I would suggest trying for both.  Winter in the UK means that a lot of
work would get done.  Attendance would probably be better for Boston.

I would caution that accomodations in Boston are quite expensive, and
that the 4th of July week is the busiest week of the year with tourists.
Perhaps the hackathon in Boston might be arranged flexibly around the
actual days of the conference, evenings and late nights and so on.

   michael


From andreas at sdsc.edu  Sun Aug 16 21:41:03 2009
From: andreas at sdsc.edu (Andreas Prlic)
Date: Sun, 16 Aug 2009 14:41:03 -0700
Subject: [Biojava-dev] plans for next months
Message-ID: <59a41c430908161441l3ae3ebao524237a1b7b868fe@mail.gmail.com>

Hi,

Here a quick summary of what I propose to be our action plan for the
next months for BioJava:

* I would like to call for a code-freeze in 2 weeks (or so) in order
to finalize  the new modularized and mavenized version of biojava for
the developers. The current developmental trunk will remain
permanently frozen and all future work should continue at a new
location in SVN. As such it will be important that all  developers
commit any changes they are working on before that.

* We will update the documentation for how to obtain a new mavenized
checkout on the wiki.

* After the change the new modules need to be tested and if no major
problems are found, the ok will be given to continue working on the
new modules (at the new location)

* All developers should obtain a new checkout.

* We need to identify sub-module leaders who will take over leadership
of the sub-modules.

In order to come up with a new release of biojava we should continue
development on the new modules for a few months. Talking off list with
Richard Holland it looks like we will have a hackaton in January in
Cambridge, U.K. (details to be finalized and announced). I suggest
that we use that opportunity to focus on further developing the
modules and make a new public BioJava release shortly after that.

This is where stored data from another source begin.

-- ==== Sys2Proof/Tests/Slice0.lean ====
section
/-! SUPPORT. Tests on single commands, with results from the spec's examples, and for every statement with hypotheses a
witness that meets them. -/

namespace Sys2Proof.Tests

open Sys2Proof.Machine

/-! ### Well-formedness and decoding -/

/-- The one check of `Instr.wf` refuses: a status register that does not exist (10_state.md R29). -/
theorem test_wf_refuses_rdsr_11 : Instr.wf (.rdsr 11) = false := by decide

/-- 30_encoding.md R74: a word of every row, written from its UNIT, FUNC and operand columns. -/
theorem test_decode_sys : decode 0x0000 = .ok .nop ∧ decode 0x0103 = .ok (.rdsr 3) ∧ decode 0x0F00 = .ok .srst := by decide

theorem test_decode_b58 :
    decode 0x1001 = .ok (.b58Init .dec) ∧ decode 0x117A = .ok (.b58Push 0x7A) ∧ decode 0x1200 = .ok .b58Fin ∧
      decode 0x1300 = .ok .b58Pop := by decide

theorem test_decode_rgp :
    decode 0x2000 = .ok (.rgpInit .eightToFive) ∧ decode 0x21FF = .ok (.rgpPush8 0xFF) ∧
      decode 0x221F = .ok (.rgpPush5 31) ∧ decode 0x2301 = .ok (.rgpFlush true) := by decide

theorem test_decode_pck :
    decode 0x3000 = .ok .pckInit ∧ decode 0x3162 = .ok (.pckPfx 0x62) ∧ decode 0x3210 = .ok (.pckGrp 16) ∧
      decode 0x3305 = .ok (.pckRdsym 5) ∧ decode 0x3400 = .ok .pckVerify := by decide

/-- 30_encoding.md R75: one word for each cause. -/
theorem test_decode_illegal :
    decode 0xFFFF = .error .noSuchUnit ∧ decode 0x0200 = .error .noSuchFunc ∧ decode 0x2220 = .error .operandBits ∧
      decode 0x3308 = .error .operandBits ∧ decode 0x01FF = .error .noSuchStatusReg := by decide

/-- 30_encoding.md R77: the spec's own operand forms. -/
theorem test_assemble_line :
    assembleLine "PCK.PFX 'b' ; 0x62".toList = .ok [.pckPfx 0x62] ∧
      assembleLine "RGP.PUSH5 0x1F".toList = .ok [.rgpPush5 31] ∧
      assembleLine "RDSR 11".toList = .error .operandNotLegal := by decide +kernel

/-- 30_encoding.md R78. -/
theorem test_assemble_pseudo :
    assembleLine "PCK.PAD8".toList = .ok (List.replicate 8 (.pckGrp 0)) ∧
      assembleLine "B58.PUSHS \"1z\"".toList = .ok [.b58Push 0x31, .b58Push 0x7A] := by decide +kernel

/-! ### Small states -/

/-- The reset state with another B58 record and buffer. -/
def withB58 (b : B58Rec) (buf : Memory) : State := { State.reset with b58 := b, buf := buf }

/-- The reset state with another RGP record. -/
def withRgp (r : RgpRec) : State := { State.reset with rgp := r }

/-- The reset state with an open frame whose register is `c`. -/
def withPck (c : Csum) : State := { State.reset with pck := ⟨.active, c, 0⟩ }

/-- The state of 41_base58.md R96's example. -/
def encOne : State := withB58 ⟨.active, .enc, false, false, 0, 1, 1, 0⟩ [(0, 1)]

/-- A decoding with one cell. -/
def decOne : State := withB58 ⟨.active, .dec, false, false, 0, 1, 1, 0⟩ [(0, 1)]

/-- A leading run of `n` units in mode `m`. -/
def leadingRunOf (m : Mode) (n : BitVec 8) : State := withB58 ⟨.active, m, true, false, 0, n, 0, 0⟩ []

/-- A decoding that has overflowed. -/
def decOverflowed : State := withB58 ⟨.active, .dec, true, true, 0, 35, 0, 0⟩ []

/-- The state of 41_base58.md R98's example after `n` pops. -/
def draining (n : BitVec 8) : State := withB58 ⟨.drain, .enc, false, false, 0, 1, 2, n⟩ [(0, 0x18), (1, 0x04)]

/-- The three blocks in ERROR. -/
def failed : State :=
  { State.reset with b58 := ⟨.error, .dec, true, false, 2, 0, 0, 0⟩, rgp := ⟨.error, .fiveToEight, 3, 5, 4⟩, pck := ⟨.error, 5, 3⟩ }

/-- The last response of an outcome. -/
def answer (r : Result) : Option RespWord :=
  match r with
  | .next t => t.resps.getLast?
  | .fault _ => none
  | .refused _ => none

/-- What a status register reads after an outcome. -/
def shows (n : Byte) (r : Result) : Option StatusWord :=
  match r with
  | .next t => statusReg t n
  | .fault _ => none
  | .refused _ => none

/-- The buffer after an outcome. -/
def bufAfter (r : Result) : Option Memory :=
  match r with
  | .next t => some t.buf
  | .fault _ => none
  | .refused _ => none

/-! ### One step of each command; the results are those of the examples of the command rules -/

theorem test_nop : answer (exec .nop failed) = some 0x00000000 ∧ shows 7 (exec .nop failed) = some 0x0303 := by decide

theorem test_rdsr_id : answer (exec (.rdsr 0) State.reset) = some 0x00025801 := by decide

theorem test_rdsr_cfg : answer (exec (.rdsr 1) State.reset) = some 0x00020023 := by decide

theorem test_srst : answer (exec .srst failed) = some 0x00000000 ∧ shows 2 (exec .srst failed) = some 0x0000 ∧
    shows 5 (exec .srst failed) = some 0x0000 ∧ shows 8 (exec .srst failed) = some 0x0000 := by decide

theorem test_b58_init : answer (exec (.b58Init .dec) State.reset) = some 0x00000000 ∧
    shows 2 (exec (.b58Init .dec) State.reset) = some 0x000D := by decide

theorem test_b58_push : answer (exec (.b58Push 0x00) encOne) = some 0x00000000 ∧
    bufAfter (exec (.b58Push 0x00) encOne) = some [(0, 0x18), (1, 0x04)] ∧
    shows 3 (exec (.b58Push 0x00) encOne) = some 0x0201 := by decide

theorem test_b58_push_foreign : answer (exec (.b58Push 0x30) decOne) = some 0x10000000 ∧
    shows 2 (exec (.b58Push 0x30) decOne) = some 0x0107 := by decide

At the present I see the following topics that would be great to work
on until and during the hackaton in order to prepare a shiny new
version of BioJava for public release:

+ Work on standardizing the organization of the modules (tests,
examples, source, docu etc.)
+ Add new modules
+ Improve existing modules
+ Anything the module leaders deem necessary for their modules.
+ Use OSGI for visualisation related modules

I can post a more detailed and specific list of things to work on if
people are interested.

Andreas


From andreas at sdsc.edu  Mon Aug 24 04:18:14 2009
From: andreas at sdsc.edu (Andreas Prlic)
Date: Sun, 23 Aug 2009 21:18:14 -0700
Subject: [Biojava-dev] BioJava code freeze,
	modularization and action items for sub modules
Message-ID: <59a41c430908232118k2fff9564of1a45fba447eb922@mail.gmail.com>

Hi,

In order to push the modularization and migration to Maven, I would like to
declare a code freeze on the current developmental trunk. Please commit all
new changes by

Thursday 27th of August 23:00 GMT.

In the week after I would like to refactor the code base and commit the
initial set of modules to a new developmental trunk.  All future development
will happen on that new trunk.

You will be able to follow the ongoing status of this at

http://biojava.org/wiki/BioJava:MavenMigration


Once the modules are in place it is a good moment to hand over the
leadership of the sub-modules to the new module-project leaders. It will be
up to the module-lead to take the modules into the direction that he/she
feels important. I would like to take this opportunity to suggest a couple
of people as module-leaders and propose some action items for the modules.
Feel free to comment or make additional suggestions...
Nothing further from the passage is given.